Caritas Japan
- Established: 1946
- Type: Nonprofit
- Location: Tokyo, Japan;
- Coordinates: 35°39′25″N 139°49′00″E﻿ / ﻿35.6569°N 139.8167°E
- Origins: Catholic Social Teaching
- Region served: Japan, worldwide
- Fields: social work
- President: Daisuke Narui
- Affiliations: Caritas Asia, Caritas Internationalis
- Budget: ¥293,490,588 (2023)
- Website: www.caritas.jp

= Caritas Japan =

Japanese Catholic charity

Caritas Japan (カリタスジャパン) is a Catholic non-profit organisation of the Episcopal Conference of Japan. It was founded in 1946 and is a member of the global Caritas Internationalis confederation and of its regional structure Caritas Asia.

== Background and work ==

In 1946, after the end of World War II in Japan, the Japanese government established a committee to receive and distribute food, clothing, and others items received by the Licensed Agencies for Relief in Asia (LARA), an initiative of American welfare organisations. The Catholic Church of Japan was one of many Christian initiatives that partnered with public authorities to distributing relief items and part of this committee.

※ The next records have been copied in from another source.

-- ==== Sys2Proof/Laws/State.lean ====
section
/-! SUPPORT. What each update of the state leaves in each field. -/

namespace Sys2Proof.Machine

/-! ## `State.reject` -/

@[simp] theorem State.inflight_reject (s : State) (c : Code) : (s.reject c).inflight = none := rfl
@[simp] theorem State.err_reject (s : State) (c : Code) : (s.reject c).err = s.err := rfl
@[simp] theorem State.code_reject (s : State) (c : Code) : (s.reject c).code = c := rfl
@[simp] theorem State.inBlen_reject (s : State) (c : Code) : (s.reject c).inBlen = s.inBlen := rfl
@[simp] theorem State.inSlen_reject (s : State) (c : Code) : (s.reject c).inSlen = s.inSlen := rfl
@[simp] theorem State.outBlen_reject (s : State) (c : Code) : (s.reject c).outBlen = s.outBlen := rfl
@[simp] theorem State.outSlen_reject (s : State) (c : Code) : (s.reject c).outSlen = s.outSlen := rfl
@[simp] theorem State.spb_reject (s : State) (c : Code) : (s.reject c).spb = s.spb := rfl
@[simp] theorem State.vpeak_reject (s : State) (c : Code) : (s.reject c).vpeak = s.vpeak := rfl
@[simp] theorem State.fs_reject (s : State) (c : Code) : (s.reject c).fs = s.fs := rfl
@[simp] theorem State.askCyc_reject (s : State) (c : Code) : (s.reject c).askCyc = s.askCyc := rfl
@[simp] theorem State.fskCyc1_reject (s : State) (c : Code) : (s.reject c).fskCyc1 = s.fskCyc1 := rfl
@[simp] theorem State.fskCyc2_reject (s : State) (c : Code) : (s.reject c).fskCyc2 = s.fskCyc2 := rfl
@[simp] theorem State.iqCyc_reject (s : State) (c : Code) : (s.reject c).iqCyc = s.iqCyc := rfl
@[simp] theorem State.amiPol_reject (s : State) (c : Code) : (s.reject c).amiPol = s.amiPol := rfl
@[simp] theorem State.inBits_reject (s : State) (c : Code) : (s.reject c).inBits = s.inBits := rfl
@[simp] theorem State.outBits_reject (s : State) (c : Code) : (s.reject c).outBits = s.outBits := rfl
@[simp] theorem State.inSamp_reject (s : State) (c : Code) : (s.reject c).inSamp = s.inSamp := rfl
@[simp] theorem State.outSamp_reject (s : State) (c : Code) : (s.reject c).outSamp = s.outSamp := rfl
@[simp] theorem State.params_reject (s : State) (c : Code) : (s.reject c).params = s.params := rfl
@[simp] theorem State.host_reject (s : State) (c : Code) : (s.reject c).host = s.host := rfl
@[simp] theorem State.rx_reject (s : State) (c : Code) : (s.reject c).rx = s.rx := rfl
@[simp] theorem State.tick_reject (s : State) (c : Code) : (s.reject c).tick = s.tick := rfl

/-! ## `State.accept` -/

@[simp] theorem State.inflight_accept (s : State) (e : Bool) : (s.accept e).inflight = none := rfl
@[simp] theorem State.err_accept (s : State) (e : Bool) : (s.accept e).err = e := rfl
@[simp] theorem State.code_accept (s : State) (e : Bool) : (s.accept e).code = Code.ok := rfl
@[simp] theorem State.inBlen_accept (s : State) (e : Bool) : (s.accept e).inBlen = s.inBlen := rfl
@[simp] theorem State.inSlen_accept (s : State) (e : Bool) : (s.accept e).inSlen = s.inSlen := rfl
@[simp] theorem State.outBlen_accept (s : State) (e : Bool) : (s.accept e).outBlen = s.outBlen := rfl
@[simp] theorem State.outSlen_accept (s : State) (e : Bool) : (s.accept e).outSlen = s.outSlen := rfl
@[simp] theorem State.spb_accept (s : State) (e : Bool) : (s.accept e).spb = s.spb := rfl
@[simp] theorem State.vpeak_accept (s : State) (e : Bool) : (s.accept e).vpeak = s.vpeak := rfl
@[simp] theorem State.fs_accept (s : State) (e : Bool) : (s.accept e).fs = s.fs := rfl
@[simp] theorem State.askCyc_accept (s : State) (e : Bool) : (s.accept e).askCyc = s.askCyc := rfl
@[simp] theorem State.fskCyc1_accept (s : State) (e : Bool) : (s.accept e).fskCyc1 = s.fskCyc1 := rfl
@[simp] theorem State.fskCyc2_accept (s : State) (e : Bool) : (s.accept e).fskCyc2 = s.fskCyc2 := rfl
@[simp] theorem State.iqCyc_accept (s : State) (e : Bool) : (s.accept e).iqCyc = s.iqCyc := rfl
@[simp] theorem State.amiPol_accept (s : State) (e : Bool) : (s.accept e).amiPol = s.amiPol := rfl
@[simp] theorem State.inBits_accept (s : State) (e : Bool) : (s.accept e).inBits = s.inBits := rfl
@[simp] theorem State.outBits_accept (s : State) (e : Bool) : (s.accept e).outBits = s.outBits := rfl
@[simp] theorem State.inSamp_accept (s : State) (e : Bool) : (s.accept e).inSamp = s.inSamp := rfl
@[simp] theorem State.outSamp_accept (s : State) (e : Bool) : (s.accept e).outSamp = s.outSamp := rfl
@[simp] theorem State.params_accept (s : State) (e : Bool) : (s.accept e).params = s.params := rfl
@[simp] theorem State.host_accept (s : State) (e : Bool) : (s.accept e).host = s.host := rfl
@[simp] theorem State.rx_accept (s : State) (e : Bool) : (s.accept e).rx = s.rx := rfl
@[simp] theorem State.tick_accept (s : State) (e : Bool) : (s.accept e).tick = s.tick := rfl

/-! ## `State.emitBits` -/

@[simp] theorem State.inflight_emitBits (s : State) (o : List Bit) : (s.emitBits o).inflight = s.inflight := rfl
@[simp] theorem State.err_emitBits (s : State) (o : List Bit) : (s.emitBits o).err = s.err := rfl
@[simp] theorem State.code_emitBits (s : State) (o : List Bit) : (s.emitBits o).code = s.code := rfl
@[simp] theorem State.inBlen_emitBits (s : State) (o : List Bit) : (s.emitBits o).inBlen = s.inBlen := rfl
@[simp] theorem State.inSlen_emitBits (s : State) (o : List Bit) : (s.emitBits o).inSlen = s.inSlen := rfl
@[simp] theorem State.outBlen_emitBits (s : State) (o : List Bit) : (s.emitBits o).outBlen = lengthWord o.length := rfl
@[simp] theorem State.outSlen_emitBits (s : State) (o : List Bit) : (s.emitBits o).outSlen = s.outSlen := rfl
@[simp] theorem State.spb_emitBits (s : State) (o : List Bit) : (s.emitBits o).spb = s.spb := rfl
@[simp] theorem State.vpeak_emitBits (s : State) (o : List Bit) : (s.emitBits o).vpeak = s.vpeak := rfl
@[simp] theorem State.fs_emitBits (s : State) (o : List Bit) : (s.emitBits o).fs = s.fs := rfl
@[simp] theorem State.askCyc_emitBits (s : State) (o : List Bit) : (s.emitBits o).askCyc = s.askCyc := rfl
@[simp] theorem State.fskCyc1_emitBits (s : State) (o : List Bit) : (s.emitBits o).fskCyc1 = s.fskCyc1 := rfl
@[simp] theorem State.fskCyc2_emitBits (s : State) (o : List Bit) : (s.emitBits o).fskCyc2 = s.fskCyc2 := rfl
@[simp] theorem State.iqCyc_emitBits (s : State) (o : List Bit) : (s.emitBits o).iqCyc = s.iqCyc := rfl
@[simp] theorem State.amiPol_emitBits (s : State) (o : List Bit) : (s.emitBits o).amiPol = s.amiPol := rfl
@[simp] theorem State.inBits_emitBits (s : State) (o : List Bit) : (s.emitBits o).inBits = s.inBits := rfl
@[simp] theorem State.outBits_emitBits (s : State) (o : List Bit) : (s.emitBits o).outBits = s.outBits.writeBlock o := rfl
@[simp] theorem State.inSamp_emitBits (s : State) (o : List Bit) : (s.emitBits o).inSamp = s.inSamp := rfl
@[simp] theorem State.outSamp_emitBits (s : State) (o : List Bit) : (s.emitBits o).outSamp = s.outSamp := rfl
@[simp] theorem State.params_emitBits (s : State) (o : List Bit) : (s.emitBits o).params = s.params := rfl
@[simp] theorem State.host_emitBits (s : State) (o : List Bit) : (s.emitBits o).host = s.host := rfl
@[simp] theorem State.rx_emitBits (s : State) (o : List Bit) : (s.emitBits o).rx = s.rx := rfl
@[simp] theorem State.tick_emitBits (s : State) (o : List Bit) : (s.emitBits o).tick = s.tick := rfl

/-! ## `State.emitSamp` -/

@[simp] theorem State.inflight_emitSamp (s : State) (o : List Sample) : (s.emitSamp o).inflight = s.inflight := rfl
@[simp] theorem State.err_emitSamp (s : State) (o : List Sample) : (s.emitSamp o).err = s.err := rfl
@[simp] theorem State.code_emitSamp (s : State) (o : List Sample) : (s.emitSamp o).code = s.code := rfl
@[simp] theorem State.inBlen_emitSamp (s : State) (o : List Sample) : (s.emitSamp o).inBlen = s.inBlen := rfl
@[simp] theorem State.inSlen_emitSamp (s : State) (o : List Sample) : (s.emitSamp o).inSlen = s.inSlen := rfl
@[simp] theorem State.outBlen_emitSamp (s : State) (o : List Sample) : (s.emitSamp o).outBlen = s.outBlen := rfl
@[simp] theorem State.outSlen_emitSamp (s : State) (o : List Sample) : (s.emitSamp o).outSlen = lengthWord o.length := rfl
@[simp] theorem State.spb_emitSamp (s : State) (o : List Sample) : (s.emitSamp o).spb = s.spb := rfl
@[simp] theorem State.vpeak_emitSamp (s : State) (o : List Sample) : (s.emitSamp o).vpeak = s.vpeak := rfl
@[simp] theorem State.fs_emitSamp (s : State) (o : List Sample) : (s.emitSamp o).fs = s.fs := rfl
@[simp] theorem State.askCyc_emitSamp (s : State) (o : List Sample) : (s.emitSamp o).askCyc = s.askCyc := rfl
@[simp] theorem State.fskCyc1_emitSamp (s : State) (o : List Sample) : (s.emitSamp o).fskCyc1 = s.fskCyc1 := rfl
@[simp] theorem State.fskCyc2_emitSamp (s : State) (o : List Sample) : (s.emitSamp o).fskCyc2 = s.fskCyc2 := rfl
@[simp] theorem State.iqCyc_emitSamp (s : State) (o : List Sample) : (s.emitSamp o).iqCyc = s.iqCyc := rfl
@[simp] theorem State.amiPol_emitSamp (s : State) (o : List Sample) : (s.emitSamp o).amiPol = s.amiPol := rfl
@[simp] theorem State.inBits_emitSamp (s : State) (o : List Sample) : (s.emitSamp o).inBits = s.inBits := rfl
@[simp] theorem State.outBits_emitSamp (s : State) (o : List Sample) : (s.emitSamp o).outBits = s.outBits := rfl
@[simp] theorem State.inSamp_emitSamp (s : State) (o : List Sample) : (s.emitSamp o).inSamp = s.inSamp := rfl
@[simp] theorem State.outSamp_emitSamp (s : State) (o : List Sample) : (s.emitSamp o).outSamp = s.outSamp.writeBlock o := rfl
@[simp] theorem State.params_emitSamp (s : State) (o : List Sample) : (s.emitSamp o).params = s.params := rfl
@[simp] theorem State.host_emitSamp (s : State) (o : List Sample) : (s.emitSamp o).host = s.host := rfl
@[simp] theorem State.rx_emitSamp (s : State) (o : List Sample) : (s.emitSamp o).rx = s.rx := rfl
@[simp] theorem State.tick_emitSamp (s : State) (o : List Sample) : (s.emitSamp o).tick = s.tick := rfl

Two years later, in response to a letter by the Holy See on the coordination of the Catholic social programmes, the Japanese bishops decided to register the Caritas Society of Japan as an incorporate association. Its goal was to coordinate and guide the work at national level. In each diocese, a priest was appointed to be in charge of the social services provided. Caritas Japan in its current form was established in 1970.

The national office of Caritas Japan has five employees who coordinate the work of the 16 diocesan Caritas organisations. The organisation works with thousands of volunteers across the country.

In 2023, Caritas Japan funded the humanitarian relief efforts of the other members of the Caritas Internationalis confederation aronund the globe, including in South Sudan, Ukraine, Pakistan, Madagascar, Venezuela and Morocco, as well as development efforts abroad and activities implemented in Japan.